Десятиминутное выступление было завершено, и Настя, чуть заметно пошатываясь от душевного изнеможения и внезапной тошноты, опустив голову, поплелась на свое место. Села на стул и сквозь навязчивый звон в ушах услышала ободряющее «pas mal» от соседки справа – бодрой французской профессорши лет пятидесяти. Благодарно улыбнулась в ответ, превозмогая головную боль. Какое там «неплохо»?! Полный провал!

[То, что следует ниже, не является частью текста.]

-- ==== Sys2Proof/Machine/Coding.lean ====
section
/-! DEFINITION. The codecs on plaintext: Pressed jar codes and the slot (R150–R154), Aged streams, granule maps and the
escape form (R157–R164), the crate check word (R167). A jar is `none` where it is recorded as poisoned. -/

namespace Sys2Proof.Machine

/-! ### CRC-32C (R167) -/

/-- One bit of the reflected Castagnoli CRC. -/
def crcStep (c : Nat) : Nat := if c % 2 = 1 then (c / 2) ^^^ 0x82F63B78 else c / 2

/-- One byte into the CRC register. -/
def crcByte (c : Nat) (b : Byte) : Nat :=
  crcStep (crcStep (crcStep (crcStep (crcStep (crcStep (crcStep (crcStep (c ^^^ b.toNat))))))))

/-- A run of bytes into the CRC register, with no final XOR. -/
def crcRun (c : Nat) : List Byte → Nat
  | [] => c
  | b :: t => crcRun (crcByte c b) t

/-- CRC-32C of a byte string (R167). -/
def crc32c (bs : List Byte) : Nat := crcRun 0xFFFFFFFF bs ^^^ 0xFFFFFFFF

/-- Bytes of a jar; a poisoned jar reads as zeros (R167). -/
def jarBytesOf (j : Option Jar) : List Byte := (List.range 64).map (jarByte (j.getD 0))

/-- Check word of a crate's 64 jars (R167). -/
def checkWord (js : List (Option Jar)) : Nat := crc32c (js.flatMap jarBytesOf)

/-- Check word after jar j changes (R167): the CRC with initial value 0 of the difference, XORed in. -/
def checkUpdate (old : Nat) (j : Nat) (was now : Option Jar) : Nat :=
  let delta := jarBytesOf (some ((was.getD 0) ^^^ (now.getD 0)))
  let rest := List.replicate (64 * (63 - j)) (0 : Byte)
  old ^^^ crcRun (crcRun 0 delta) rest

/-! ### Pressed jar codes (R150–R153) -/

/-- Bytes in the slot of a class code (Table 05-2). -/
def classSize : Nat → Nat
  | 1 => 8 | 2 => 16 | 3 => 24 | 4 => 32 | 5 => 48 | 6 => 64 | _ => 0

/-- A base-delta format (Table 05-3): code, class, word width in bits, delta width in bytes. -/
structure PFormat where
  code : Nat
  cls : Nat
  w : Nat
  d : Nat
  deriving DecidableEq, Repr

/-- The formats in ascending code (Table 05-3). -/
def pFormats : List PFormat :=
  [⟨1, 2, 64, 1⟩, ⟨2, 3, 32, 1⟩, ⟨3, 3, 64, 2⟩, ⟨4, 4, 64, 3⟩, ⟨5, 5, 16, 1⟩, ⟨6, 5, 32, 2⟩, ⟨7, 5, 64, 4⟩]

/-- Words of w bits of a jar, little-endian. -/
def jarWords (w : Nat) (j : Jar) : List Nat := (List.range (512 / w)).map fun i => j.toNat / 2 ^ (w * i) % 2 ^ w

/-- Delta of a word from the base, modulo 2^w. -/
def deltaOf (w base x : Nat) : Nat := (x + 2 ^ w - base) % 2 ^ w

/-- A delta fits in d signed bytes. -/
def deltaFits (w d x : Nat) : Bool := decide (x < 2 ^ (8 * d - 1)) || decide (2 ^ w - 2 ^ (8 * d - 1) ≤ x)

/-- A format fits a jar (R151). -/
def PFormat.fits (f : PFormat) (j : Jar) : Bool :=
  let ws := jarWords f.w j
  ws.tail.all fun x => deltaFits f.w f.d (deltaOf f.w (ws.headD 0) x)

/-- Append zero bytes up to a size. -/
def padTo (n : Nat) (bs : List Byte) : List Byte := bs ++ List.replicate (n - bs.length) 0

/-- Payload of a format: header, base, deltas, padding (R151). -/
def PFormat.payload (f : PFormat) (j : Jar) : List Byte :=
  let ws := jarWords f.w j
  let base := ws.headD 0
  padTo (classSize f.cls) (BitVec.ofNat 8 f.code :: leBytes (f.w / 8) base ++
    ws.tail.flatMap fun x => leBytes f.d (deltaOf f.w base x))

/-- Class and payload of a jar, the first candidate that fits (R152). -/
def pressedJar : Option Jar → Nat × List Byte
  | none => (7, [])
  | some j =>
    let ws := jarWords 64 j
    if j = 0 then (0, [])
    else if ws.all (· == ws.headD 0) then (1, leBytes 8 (ws.headD 0))
    else match pFormats.find? fun f => f.fits j with
      | some f => (f.cls, f.payload j)
      | none => (6, leBytes 64 j.toNat)

/-- A delta of d bytes, sign-extended to w bits. -/
def extendDelta (w d x : Nat) : Nat := if x < 2 ^ (8 * d - 1) then x else x + 2 ^ w - 2 ^ (8 * d)

/-- Jar of its class code and payload (R153): `none` is a format error, `some none` poison. -/
def pressedDecode (cls : Nat) (p : List Byte) : Option (Option Jar) :=
  if cls = 0 then some (some 0)
  else if cls = 7 then some none
  else if cls = 1 then
    let v := leValue (p.take 8)
    some (some (BitVec.ofNat 512 ((List.range 8).foldl (fun acc i => acc + v * 2 ^ (64 * i)) 0)))
  else if cls = 6 then some (some (jarOf (p.take 64)))
  else
    let hdr := (p.headD 0).toNat
    match pFormats.find? fun f => f.code == hdr && f.cls == cls with
    | none => none
    | some f =>
      let base := leValue ((p.drop 1).take (f.w / 8))
      let n := 512 / f.w
      let word (i : Nat) : Nat :=
        if i = 0 then base
        else (base + extendDelta f.w f.d (leValue ((p.drop (1 + f.w / 8 + f.d * (i - 1))).take f.d))) % 2 ^ f.w
      some (some (BitVec.ofNat 512 ((List.range n).foldl (fun acc i => acc + word i * 2 ^ (f.w * i)) 0)))

/-! ### The Pressed slot (R150, R154) -/

/-- Class code of jar j in a size-class vector. -/
def classOfJar (v : BitVec 192) (j : Nat) : Nat := (v.extractLsb' (3 * j) 3).toNat

/-- The vector of 64 class codes. -/
def classVector (cs : List Nat) : BitVec 192 := BitVec.ofNat 192 (cs.foldr (fun c acc => acc * 8 + c % 8) 0)

/-- off_j: where jar j's payload starts. -/
def slotOffset (v : BitVec 192) (j : Nat) : Nat := ((List.range j).map fun i => classSize (classOfJar v i)).sum

/-- The coded total off_64. -/
def slotTotal (v : BitVec 192) : Nat := slotOffset v 64

/-- Vector and image of a whole crate in Pressed; the image is filled with zero bytes to whole bursts. -/
def pressedCrate (js : List (Option Jar)) : BitVec 192 × List Byte :=
  let cs := js.map pressedJar
  let bytes := cs.flatMap (·.2)
  (classVector (cs.map (·.1)), padTo ((bytes.length + 63) / 64 * 64) bytes)

/-- Decode jar j of a slot image. -/
def pressedJarAt (v : BitVec 192) (img : List Byte) (j : Nat) : Option (Option Jar) :=
  pressedDecode (classOfJar v j) ((img.drop (slotOffset v j)).take (classSize (classOfJar v j)))

/-- All results of a list, or none when one fails. -/
def allSome {α : Type} : List (Option α) → Option (List α)
  | [] => some []
  | none :: _ => none
  | some x :: t => (allSome t).map (x :: ·)

/-- Decode a whole slot. -/
def pressedDecodeAll (v : BitVec 192) (img : List Byte) : Option (List (Option Jar)) :=
  allSome ((List.range 64).map (pressedJarAt v img))

/-- Bursts of the slot that hold jar j's payload (R155). -/
def pressedBursts (v : BitVec 192) (j : Nat) : List Nat :=
  let n := classSize (classOfJar v j)
  let o := slotOffset v j
  if n = 0 then [] else (List.range ((o + n - 1) / 64 - o / 64 + 1)).map fun i => o / 64 + i

/-! ### Aged streams (R157–R164) -/

/-- pred(i) of Table 05-5 from the words before, the latest first. -/
def agedPred (p : Nat) (h : List Nat) : Nat :=
  let two (a b : Nat) : Nat := (2 * h.getD a 0 + 2 ^ 64 - h.getD b 0) % 2 ^ 64
  match p with
  | 0 => h.getD 0 0
  | 1 => two 0 1
  | 2 => two 1 3
  | 3 => two 3 7
  | _ => two 7 15

/-- u of a residue modulo 2^64 taken as signed (R160). -/
def mapResidue (r : Nat) : Nat := if r < 2 ^ 63 then 2 * r else 2 * (2 ^ 64 - r) - 1

/-- k: the least with n × 2^k ≥ a, at most 63 (R160). -/
def ricek (a n : Nat) : Nat → Nat → Nat
  | 0, k => k
  | f + 1, k => if n * 2 ^ k < a ∧ k < 63 then ricek a n f (k + 1) else k

/-- The adaptive state: sum and count. -/
structure Rice where
  a : Nat
  n : Nat
  deriving DecidableEq, Repr

def Rice.start : Rice := ⟨8, 1⟩

def Rice.k (s : Rice) : Nat := ricek s.a s.n 63 0

/-- The state after a value (R160). -/
def Rice.next (s : Rice) (u : Nat) : Rice :=
  let a := Nat.min (s.a + u) (2 ^ 64 - 1)
  if s.n + 1 = 32 then ⟨a / 2, 16⟩ else ⟨a, s.n + 1⟩

/-- Field of m bits, bit 0 first (R158). -/
def fieldBits : Nat → Nat → List Bool
  | 0, _ => []
  | m + 1, v => (v % 2 == 1) :: fieldBits m (v / 2)

/-- Code of one value (R160). -/
def riceBits (s : Rice) (u : Nat) : List Bool :=
  let q := u / 2 ^ s.k
  if q < 16 then List.replicate q true ++ [false] ++ fieldBits s.k u
  else List.replicate 16 true ++ fieldBits 6 (Nat.log2 u) ++ fieldBits (Nat.log2 u) u

/-- Stream of the words with a predictor. A word of a jar in zmask or pmask (`none`) is not coded and reads as 0. Beside the
bits, the number of bits coded up to each word. -/
def agedStream (p : Nat) : List (Option Nat) → List Nat → Rice → List Bool
  | [], _, _ => []
  | none :: t, h, s => agedStream p t (0 :: h.take 16) s
  | some w :: t, h, s =>
    let u := mapResidue ((w + 2 ^ 64 - agedPred p h) % 2 ^ 64)
    riceBits s u ++ agedStream p t (w :: h.take 16) (s.next u)

/-- Bits coded up to each word, the words in order. -/
def agedEnds (p : Nat) : List (Option Nat) → List Nat → Rice → Nat → List Nat
  | [], _, _, _ => []
  | none :: t, h, s, at_ => at_ :: agedEnds p t (0 :: h.take 16) s at_
  | some w :: t, h, s, at_ =>
    let u := mapResidue ((w + 2 ^ 64 - agedPred p h) % 2 ^ 64)
    let e := at_ + (riceBits s u).length
    e :: agedEnds p t (w :: h.take 16) (s.next u) e

/-- Pack bits into bytes, least significant first (R158). -/
def packBits : Nat → List Bool → List Byte
  | 0, _ => []
  | _ + 1, [] => []
  | f + 1, bs =>
    BitVec.ofNat 8 ((bs.take 8).foldr (fun b acc => 2 * acc + b2n b) 0) :: packBits f (bs.drop 8)

/-- zmask and pmask of a crate (R161). -/
def agedZmask (js : List (Option Jar)) : Nat :=
  js.foldr (fun j acc => 2 * acc + b2n (j == some 0)) 0
def agedPmask (js : List (Option Jar)) : Nat := js.foldr (fun j acc => 2 * acc + b2n j.isNone) 0

/-- The 512 words with those not coded as `none`. -/
def agedWords (js : List (Option Jar)) : List (Option Nat) :=
  js.flatMap fun j =>
    match j with
    | none => List.replicate 8 none
    | some v => if v = 0 then List.replicate 8 none else (jarWords 64 v).map some

/-- What the Aged encoder gives. -/
inductive AgedOut where
  /-- A coded image: its bytes in whole granules, the granule count, the granule map. -/
  | coded (img : List Byte) (granules : Nat) (map : BitVec 192)
  /-- The escape form (R164). -/
  | escape (img : List Byte)
  deriving DecidableEq, Repr

/-- Predictor of least stream length, the lowest on a tie (R161): predictor and length. -/
def agedChoose (ws : List (Option Nat)) : Nat × Nat :=
  let len (p : Nat) : Nat := (agedEnds p ws [] Rice.start 0).getLastD 0
  [1, 2, 3, 4].foldl (fun best p => let l := len p; if l < best.2 then (p, l) else best) (0, len 0)

/-- Granule map: E[g] for g = 0–14 (R162). -/
def granuleMap (ends : List Nat) : BitVec 192 :=
  let pj (j : Nat) : Nat := 192 + ends.getD (8 * j + 7) 0
  let e (g : Nat) : Nat := countBelow 64 fun j => decide ((pj j - 1) / 2048 ≤ g)
  BitVec.ofNat 192 ((List.range 15).foldr (fun g acc => acc * 128 + e g) 0)

/-- The Aged encoder (R157, R161, R164). -/
def agedEncode (js : List (Option Jar)) : AgedOut :=
  let ws := agedWords js
  let (p, nbits) := agedChoose ws
  let len := 24 + (nbits + 7) / 8
  if 4096 < len then
    .escape ([2, 0, 0, 0].map (BitVec.ofNat 8) ++ leBytes 4 (checkWord js) ++ leBytes 8 0 ++ leBytes 8 (agedPmask js) ++
      leBytes 2 len ++ [BitVec.ofNat 8 p] ++ List.replicate 37 0 ++ js.flatMap jarBytesOf)
  else
    let hdr := [BitVec.ofNat 8 1, BitVec.ofNat 8 p] ++ leBytes 2 nbits ++ leBytes 4 0 ++ leBytes 8 (agedZmask js) ++
      leBytes 8 (agedPmask js)
    let g := (len + 255) / 256
    .coded (padTo (256 * g) (hdr ++ packBits 4096 (agedStream p ws [] Rice.start))) g
      (granuleMap (agedEnds p ws [] Rice.start 0))

/-- Last granule to read for jar j of a crate of n granules (R162). -/
def granuleOfJar (map : BitVec 192) (n j : Nat) : Nat :=
  ((List.range 15).find? fun g => decide (j < (map.extractLsb' (7 * g) 7).toNat)).getD (n - 1)

/-- Bits of a byte string, least significant first. -/
def bytesBits (bs : List Byte) : List Bool := bs.flatMap fun b => fieldBits 8 b.toNat

/-- Value of m bits, bit 0 first. -/
def bitsValue (bs : List Bool) : Nat := bs.foldr (fun b acc => 2 * acc + b2n b) 0

/-- Ones at the front, at most `f`, and the bits after them (and after the 0 that ended a shorter run). -/
def readUnary : Nat → List Bool → Nat → Option (Nat × List Bool)
  | 0, bs, q => some (q, bs)
  | _ + 1, [], _ => none
  | f + 1, b :: t, q => if b then readUnary f t (q + 1) else some (q, t)

/-- Take m bits, none when the stream ends. -/
def readField (m : Nat) (bs : List Bool) : Option (Nat × List Bool) :=
  if bs.length < m then none else some (bitsValue (bs.take m), bs.drop m)

/-- One value from the stream (R160). -/
def readRice (s : Rice) (bs : List Bool) : Option (Nat × List Bool) :=
  match readUnary 16 bs 0 with
  | none => none
  | some (q, t) =>
    if q < 16 then (readField s.k t).map fun r => (q * 2 ^ s.k + r.1, r.2)
    else match readField 6 t with
      | none => none
      | some (l, t2) => (readField l t2).map fun r => (2 ^ l + r.1, r.2)

/-- Residue of u. -/
def unmapResidue (u : Nat) : Nat := if u % 2 = 0 then u / 2 else 2 ^ 64 - (u + 1) / 2

/-- The decoder's loop: words in order, and the bits left. -/
def agedLoop (p : Nat) : List Bool → List Nat → Rice → List Bool → Option (List Nat × List Bool)
  | [], _, _, bs => some ([], bs)
  | false :: t, h, s, bs => (agedLoop p t (0 :: h.take 16) s bs).map fun r => (0 :: r.1, r.2)
  | true :: t, h, s, bs =>
    match readRice s bs with
    | none => none
    | some (u, bs') =>
      let w := (agedPred p h + unmapResidue u) % 2 ^ 64
      (agedLoop p t (w :: h.take 16) (s.next u) bs').map fun r => (w :: r.1, r.2)

/-- Jar j of the words of a crate. -/
def jarFromWords (ws : List Nat) (j : Nat) : Jar :=
  BitVec.ofNat 512 ((List.range 8).foldl (fun acc i => acc + ws.getD (8 * j + i) 0 * 2 ^ (64 * i)) 0)

/-- Decode an Aged image of a number of granules (R160, R163); a format error is none. -/
def agedDecode (img : List Byte) (granules : Nat) : Option (List (Option Jar)) :=
  let at_ (lo n : Nat) : Nat := leValue ((img.drop lo).take n)
  let kind := at_ 0 1
  let pm := at_ 16 8
  if kind = 2 then
    some ((List.range 64).map fun j => if pm.testBit j then none else some (jarOf ((img.drop (64 + 64 * j)).take 64)))
  else
    let p := at_ 1 1
    let nbits := at_ 2 2
    let zm := at_ 8 8
    if kind ≠ 1 ∨ 4 < p ∨ at_ 4 4 ≠ 0 ∨ 32576 < nbits ∨ (24 + (nbits + 7) / 8 + 255) / 256 ≠ granules then none
    else
      let coded := (List.range 512).map fun i => !(pm.testBit (i / 8) || zm.testBit (i / 8))
      match agedLoop p coded [] Rice.start ((bytesBits (img.drop 24)).take nbits) with
      | some (ws, []) => some ((List.range 64).map fun j => if pm.testBit j then none else some (jarFromWords ws j))
      | _ => none

end Sys2Proof.Machine
end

Подходил к концу четвертый день конференции – Настя выступала одной из последних. Все это время в Париже она просидела на жестком стуле конференц-зала или на кровати в крошечной комнатке студенческого общежития. Девушка так слезно просила Марию Степановну, чтобы ее поселили одну, что та не сумела отказать и обратилась к администрации университета с просьбой, которая была удовлетворена. Правда, эта угловая комнатенка была больше похожа на конуру, и ее окно выходило на глухую стену, но Настя осталась довольна. Лишь бы не видеть других людей, не общаться с ними. У нее не было сил говорить или смеяться, она физически не переносила теперь, когда кто-то пытался нарушить ее личное пространство и приблизиться хотя бы на расстояние вытянутой руки. Неважно, по собственной воле или случайно. И не потому, что, как прежде, относилась к людям с пренебрежением, считала их недостойными. Нет. Теперь она до умопомрачения боялась всех вокруг и ненавидела себя. Ее пугал шорох в коридоре, обращенные на нее лица, взгляды. Настя чувствовала себя инфицированной какой-то жуткой болезнью, несовместимой с жизнью: ей казалось, что грязь и омерзение прошлого текут в ее жилах, просвечивают сквозь кожу, что в глазах, как в раскрытой книге, читаются все унизительные сцены, которые ей пришлось пережить. У нее не было ни единого сомнения в том, что каждый, кто хоть раз заглянул в ее лицо, знает (ну, или догадывается) о ее падении, позоре и глупости. Вздрагивая от приветствий знакомых, она едва сдерживалась, чтобы не убежать. А традиционные во Франции поцелуи при встрече вызывали нервную дрожь. Ее тошнило от самой себя, как от переплетенных в единый клубок дождевых червей из ставших постоянными ночных кошмаров.